- Task to complete -
Go through the material and pull out every line with the string "part" in it.
-*-
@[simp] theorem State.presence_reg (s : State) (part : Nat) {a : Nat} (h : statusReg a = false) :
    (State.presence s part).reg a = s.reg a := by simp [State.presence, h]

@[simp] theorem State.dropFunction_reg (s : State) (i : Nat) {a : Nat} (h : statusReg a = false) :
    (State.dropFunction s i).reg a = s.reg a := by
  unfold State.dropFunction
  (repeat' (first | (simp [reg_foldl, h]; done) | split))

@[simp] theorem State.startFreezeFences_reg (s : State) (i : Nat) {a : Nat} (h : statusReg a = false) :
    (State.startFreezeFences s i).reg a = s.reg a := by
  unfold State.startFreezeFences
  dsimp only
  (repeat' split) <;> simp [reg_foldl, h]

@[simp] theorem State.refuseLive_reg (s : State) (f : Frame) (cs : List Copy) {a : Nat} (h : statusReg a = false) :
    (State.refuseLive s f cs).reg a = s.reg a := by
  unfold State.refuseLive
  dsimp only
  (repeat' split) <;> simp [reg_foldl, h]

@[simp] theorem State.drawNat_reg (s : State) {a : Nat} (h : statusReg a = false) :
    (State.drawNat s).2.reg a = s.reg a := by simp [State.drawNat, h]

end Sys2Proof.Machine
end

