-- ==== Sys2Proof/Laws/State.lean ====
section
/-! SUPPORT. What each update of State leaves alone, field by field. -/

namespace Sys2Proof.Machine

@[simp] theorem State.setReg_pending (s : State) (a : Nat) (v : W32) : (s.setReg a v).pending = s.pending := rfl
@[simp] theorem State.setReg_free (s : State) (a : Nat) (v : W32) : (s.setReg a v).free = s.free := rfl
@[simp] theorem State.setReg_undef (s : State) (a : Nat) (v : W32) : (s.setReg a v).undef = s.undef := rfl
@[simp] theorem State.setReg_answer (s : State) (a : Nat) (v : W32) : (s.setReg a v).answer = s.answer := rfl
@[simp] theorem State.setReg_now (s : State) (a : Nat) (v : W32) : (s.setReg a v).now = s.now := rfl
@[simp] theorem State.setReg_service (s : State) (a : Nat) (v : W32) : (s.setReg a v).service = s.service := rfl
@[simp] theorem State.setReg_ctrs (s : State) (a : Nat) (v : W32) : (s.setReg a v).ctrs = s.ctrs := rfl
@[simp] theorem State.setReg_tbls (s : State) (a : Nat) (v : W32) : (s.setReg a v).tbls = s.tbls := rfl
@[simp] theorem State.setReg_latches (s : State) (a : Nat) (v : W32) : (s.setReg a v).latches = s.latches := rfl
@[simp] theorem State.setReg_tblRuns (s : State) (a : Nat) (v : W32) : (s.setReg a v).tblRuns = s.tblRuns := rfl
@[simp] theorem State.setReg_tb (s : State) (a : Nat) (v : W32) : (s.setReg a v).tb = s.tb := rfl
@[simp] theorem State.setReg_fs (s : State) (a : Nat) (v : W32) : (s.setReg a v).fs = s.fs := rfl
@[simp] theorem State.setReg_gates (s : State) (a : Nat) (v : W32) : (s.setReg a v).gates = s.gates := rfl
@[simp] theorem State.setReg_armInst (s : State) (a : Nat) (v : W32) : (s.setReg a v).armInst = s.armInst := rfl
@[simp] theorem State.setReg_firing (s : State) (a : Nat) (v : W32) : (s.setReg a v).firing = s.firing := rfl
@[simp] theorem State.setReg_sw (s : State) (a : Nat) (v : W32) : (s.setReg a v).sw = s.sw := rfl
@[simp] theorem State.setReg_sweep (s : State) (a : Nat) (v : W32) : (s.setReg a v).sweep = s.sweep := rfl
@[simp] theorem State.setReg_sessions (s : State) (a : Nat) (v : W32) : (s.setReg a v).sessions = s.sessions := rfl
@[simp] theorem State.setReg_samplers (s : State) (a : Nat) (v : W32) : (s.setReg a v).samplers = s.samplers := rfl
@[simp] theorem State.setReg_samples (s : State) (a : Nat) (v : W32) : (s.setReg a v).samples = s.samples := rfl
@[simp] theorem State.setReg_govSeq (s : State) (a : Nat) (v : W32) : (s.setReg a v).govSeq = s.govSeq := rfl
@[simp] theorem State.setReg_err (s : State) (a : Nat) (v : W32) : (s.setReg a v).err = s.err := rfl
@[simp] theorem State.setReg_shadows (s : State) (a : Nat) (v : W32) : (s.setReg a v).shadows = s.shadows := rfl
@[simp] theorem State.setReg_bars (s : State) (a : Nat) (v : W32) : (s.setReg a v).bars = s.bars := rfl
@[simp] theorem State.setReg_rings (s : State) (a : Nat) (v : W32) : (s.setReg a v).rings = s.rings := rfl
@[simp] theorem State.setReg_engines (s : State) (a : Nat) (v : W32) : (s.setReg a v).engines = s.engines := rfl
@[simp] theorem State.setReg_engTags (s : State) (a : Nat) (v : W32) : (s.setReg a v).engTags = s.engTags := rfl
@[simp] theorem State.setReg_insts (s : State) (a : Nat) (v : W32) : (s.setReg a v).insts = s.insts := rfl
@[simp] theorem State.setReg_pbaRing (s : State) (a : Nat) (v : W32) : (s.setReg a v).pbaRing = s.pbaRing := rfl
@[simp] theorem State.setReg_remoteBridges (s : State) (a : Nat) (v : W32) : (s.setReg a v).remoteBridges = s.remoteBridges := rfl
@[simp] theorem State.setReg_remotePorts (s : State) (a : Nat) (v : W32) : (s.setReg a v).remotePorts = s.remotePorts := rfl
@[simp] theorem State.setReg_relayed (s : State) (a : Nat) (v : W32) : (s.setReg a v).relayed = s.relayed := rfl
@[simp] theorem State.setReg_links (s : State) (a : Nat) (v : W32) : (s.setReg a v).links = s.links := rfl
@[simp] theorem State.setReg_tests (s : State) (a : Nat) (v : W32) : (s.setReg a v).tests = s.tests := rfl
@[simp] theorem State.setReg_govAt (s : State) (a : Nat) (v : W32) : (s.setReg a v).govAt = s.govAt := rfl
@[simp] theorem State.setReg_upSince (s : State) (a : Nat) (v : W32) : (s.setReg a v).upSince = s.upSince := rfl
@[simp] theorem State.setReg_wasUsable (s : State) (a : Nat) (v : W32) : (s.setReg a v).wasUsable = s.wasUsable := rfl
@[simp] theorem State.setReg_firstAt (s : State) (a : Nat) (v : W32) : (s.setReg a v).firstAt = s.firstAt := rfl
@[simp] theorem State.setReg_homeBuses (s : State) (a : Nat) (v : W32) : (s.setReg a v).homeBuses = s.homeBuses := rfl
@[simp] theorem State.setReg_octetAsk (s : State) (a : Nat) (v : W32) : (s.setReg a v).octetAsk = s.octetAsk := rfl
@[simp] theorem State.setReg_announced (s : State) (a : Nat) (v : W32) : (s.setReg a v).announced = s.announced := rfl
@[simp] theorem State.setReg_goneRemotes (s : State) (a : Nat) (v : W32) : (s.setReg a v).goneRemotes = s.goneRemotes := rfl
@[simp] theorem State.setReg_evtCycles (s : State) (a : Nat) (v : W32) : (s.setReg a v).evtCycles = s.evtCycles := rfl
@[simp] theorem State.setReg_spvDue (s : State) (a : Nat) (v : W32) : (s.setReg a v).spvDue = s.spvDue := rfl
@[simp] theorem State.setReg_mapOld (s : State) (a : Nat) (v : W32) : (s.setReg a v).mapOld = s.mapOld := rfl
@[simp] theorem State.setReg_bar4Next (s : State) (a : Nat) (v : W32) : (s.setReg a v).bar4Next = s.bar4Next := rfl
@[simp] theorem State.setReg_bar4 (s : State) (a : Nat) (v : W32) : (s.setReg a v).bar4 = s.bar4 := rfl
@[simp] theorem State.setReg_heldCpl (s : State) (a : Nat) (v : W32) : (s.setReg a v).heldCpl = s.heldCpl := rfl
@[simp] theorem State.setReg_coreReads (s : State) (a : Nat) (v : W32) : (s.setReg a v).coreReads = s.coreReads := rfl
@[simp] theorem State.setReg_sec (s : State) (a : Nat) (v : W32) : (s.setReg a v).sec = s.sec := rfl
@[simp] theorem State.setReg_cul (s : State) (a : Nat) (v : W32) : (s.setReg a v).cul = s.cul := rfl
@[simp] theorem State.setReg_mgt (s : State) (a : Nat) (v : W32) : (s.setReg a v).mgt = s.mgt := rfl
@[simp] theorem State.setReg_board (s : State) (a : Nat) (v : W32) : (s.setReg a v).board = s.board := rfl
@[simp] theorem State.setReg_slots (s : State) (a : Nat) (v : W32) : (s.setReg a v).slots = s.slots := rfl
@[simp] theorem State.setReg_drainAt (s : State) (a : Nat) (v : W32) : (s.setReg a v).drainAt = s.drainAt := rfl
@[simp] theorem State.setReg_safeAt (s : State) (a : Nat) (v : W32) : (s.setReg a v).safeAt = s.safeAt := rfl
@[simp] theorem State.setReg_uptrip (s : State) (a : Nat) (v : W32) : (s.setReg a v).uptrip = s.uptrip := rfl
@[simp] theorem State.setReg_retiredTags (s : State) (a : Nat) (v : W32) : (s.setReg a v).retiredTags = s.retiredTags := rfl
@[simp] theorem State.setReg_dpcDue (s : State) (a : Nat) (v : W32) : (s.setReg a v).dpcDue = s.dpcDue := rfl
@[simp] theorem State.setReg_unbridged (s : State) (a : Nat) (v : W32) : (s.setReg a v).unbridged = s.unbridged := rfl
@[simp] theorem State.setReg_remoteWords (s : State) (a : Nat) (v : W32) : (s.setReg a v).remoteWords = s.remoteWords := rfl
-*-
- Result of the task -
@[simp] theorem State.presence_reg (s : State) (part : Nat) {a : Nat} (h : statusReg a = false) :
    (State.presence s part).reg a = s.reg a := by simp [State.presence, h]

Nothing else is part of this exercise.